The task
Check each line of the material that follows, and copy those holding the string "only".

━━━━━ Supplied records

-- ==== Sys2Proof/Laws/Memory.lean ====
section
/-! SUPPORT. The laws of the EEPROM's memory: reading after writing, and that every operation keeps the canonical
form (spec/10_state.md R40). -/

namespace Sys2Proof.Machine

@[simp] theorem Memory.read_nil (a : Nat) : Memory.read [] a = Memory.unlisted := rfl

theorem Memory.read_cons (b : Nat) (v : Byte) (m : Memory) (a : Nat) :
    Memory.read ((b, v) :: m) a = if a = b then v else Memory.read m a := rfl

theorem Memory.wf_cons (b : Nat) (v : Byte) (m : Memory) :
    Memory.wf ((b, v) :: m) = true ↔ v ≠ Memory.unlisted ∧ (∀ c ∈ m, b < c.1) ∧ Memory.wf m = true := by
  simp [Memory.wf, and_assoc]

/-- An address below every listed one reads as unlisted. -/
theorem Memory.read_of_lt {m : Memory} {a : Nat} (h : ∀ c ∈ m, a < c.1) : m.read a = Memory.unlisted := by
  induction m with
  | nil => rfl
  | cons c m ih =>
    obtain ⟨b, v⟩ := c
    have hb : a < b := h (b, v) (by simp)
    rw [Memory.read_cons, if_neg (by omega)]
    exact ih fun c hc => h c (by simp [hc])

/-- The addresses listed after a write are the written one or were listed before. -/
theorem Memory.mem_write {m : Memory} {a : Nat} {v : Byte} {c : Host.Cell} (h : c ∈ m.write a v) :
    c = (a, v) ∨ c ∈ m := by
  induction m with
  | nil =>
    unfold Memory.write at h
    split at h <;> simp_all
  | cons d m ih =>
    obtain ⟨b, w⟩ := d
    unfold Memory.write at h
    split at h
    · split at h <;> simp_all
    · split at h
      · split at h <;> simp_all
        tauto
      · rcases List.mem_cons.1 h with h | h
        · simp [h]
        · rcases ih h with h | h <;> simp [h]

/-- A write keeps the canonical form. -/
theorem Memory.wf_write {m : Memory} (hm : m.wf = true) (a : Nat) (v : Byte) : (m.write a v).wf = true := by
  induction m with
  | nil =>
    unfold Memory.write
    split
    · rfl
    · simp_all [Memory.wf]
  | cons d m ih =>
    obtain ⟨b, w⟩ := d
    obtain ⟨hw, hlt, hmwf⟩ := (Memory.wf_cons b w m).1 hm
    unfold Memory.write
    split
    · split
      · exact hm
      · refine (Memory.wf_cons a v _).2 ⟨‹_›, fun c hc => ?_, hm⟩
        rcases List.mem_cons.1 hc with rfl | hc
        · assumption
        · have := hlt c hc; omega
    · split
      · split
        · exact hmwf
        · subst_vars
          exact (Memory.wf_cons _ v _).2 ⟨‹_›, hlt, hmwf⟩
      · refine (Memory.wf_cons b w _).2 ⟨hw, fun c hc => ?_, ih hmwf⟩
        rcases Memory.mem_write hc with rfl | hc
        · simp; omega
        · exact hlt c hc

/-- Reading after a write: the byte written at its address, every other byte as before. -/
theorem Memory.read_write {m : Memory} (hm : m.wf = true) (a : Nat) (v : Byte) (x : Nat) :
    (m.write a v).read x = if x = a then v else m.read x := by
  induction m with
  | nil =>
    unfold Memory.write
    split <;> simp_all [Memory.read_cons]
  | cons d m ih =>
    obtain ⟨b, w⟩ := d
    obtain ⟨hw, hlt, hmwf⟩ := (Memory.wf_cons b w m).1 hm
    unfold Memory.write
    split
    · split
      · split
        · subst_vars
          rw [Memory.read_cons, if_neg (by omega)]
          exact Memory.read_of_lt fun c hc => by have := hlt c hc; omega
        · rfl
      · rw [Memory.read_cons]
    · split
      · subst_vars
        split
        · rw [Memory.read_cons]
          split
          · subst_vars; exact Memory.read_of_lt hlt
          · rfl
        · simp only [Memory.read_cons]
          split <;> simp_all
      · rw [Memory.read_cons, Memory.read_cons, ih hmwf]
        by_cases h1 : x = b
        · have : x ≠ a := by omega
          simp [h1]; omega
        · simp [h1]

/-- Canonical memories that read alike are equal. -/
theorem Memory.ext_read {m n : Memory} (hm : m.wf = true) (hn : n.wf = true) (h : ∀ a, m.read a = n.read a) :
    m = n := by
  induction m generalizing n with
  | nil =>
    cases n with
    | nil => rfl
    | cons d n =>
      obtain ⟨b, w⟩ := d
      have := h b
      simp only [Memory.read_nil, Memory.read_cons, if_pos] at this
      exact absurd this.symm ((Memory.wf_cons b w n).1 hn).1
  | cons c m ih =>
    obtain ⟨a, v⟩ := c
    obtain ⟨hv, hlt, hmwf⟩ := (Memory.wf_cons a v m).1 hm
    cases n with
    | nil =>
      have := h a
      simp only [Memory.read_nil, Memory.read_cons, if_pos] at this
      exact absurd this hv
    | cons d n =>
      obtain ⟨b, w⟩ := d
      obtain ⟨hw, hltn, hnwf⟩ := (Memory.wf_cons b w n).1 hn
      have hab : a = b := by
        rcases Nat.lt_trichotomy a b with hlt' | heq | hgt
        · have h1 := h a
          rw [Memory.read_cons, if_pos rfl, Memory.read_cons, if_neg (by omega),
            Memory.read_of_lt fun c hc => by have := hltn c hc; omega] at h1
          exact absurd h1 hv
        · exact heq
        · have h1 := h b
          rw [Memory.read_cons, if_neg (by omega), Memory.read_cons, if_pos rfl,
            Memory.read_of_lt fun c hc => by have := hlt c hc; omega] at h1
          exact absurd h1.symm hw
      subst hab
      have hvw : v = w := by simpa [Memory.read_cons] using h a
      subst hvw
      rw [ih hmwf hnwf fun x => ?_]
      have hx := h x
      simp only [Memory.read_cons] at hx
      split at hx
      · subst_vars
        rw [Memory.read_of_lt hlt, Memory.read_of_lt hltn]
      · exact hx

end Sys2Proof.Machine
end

━━━━━━━━━━

The answer
        · simp only [Memory.read_cons]
      simp only [Memory.read_nil, Memory.read_cons, if_pos] at this
      simp only [Memory.read_nil, Memory.read_cons, if_pos] at this
      simp only [Memory.read_cons] at hx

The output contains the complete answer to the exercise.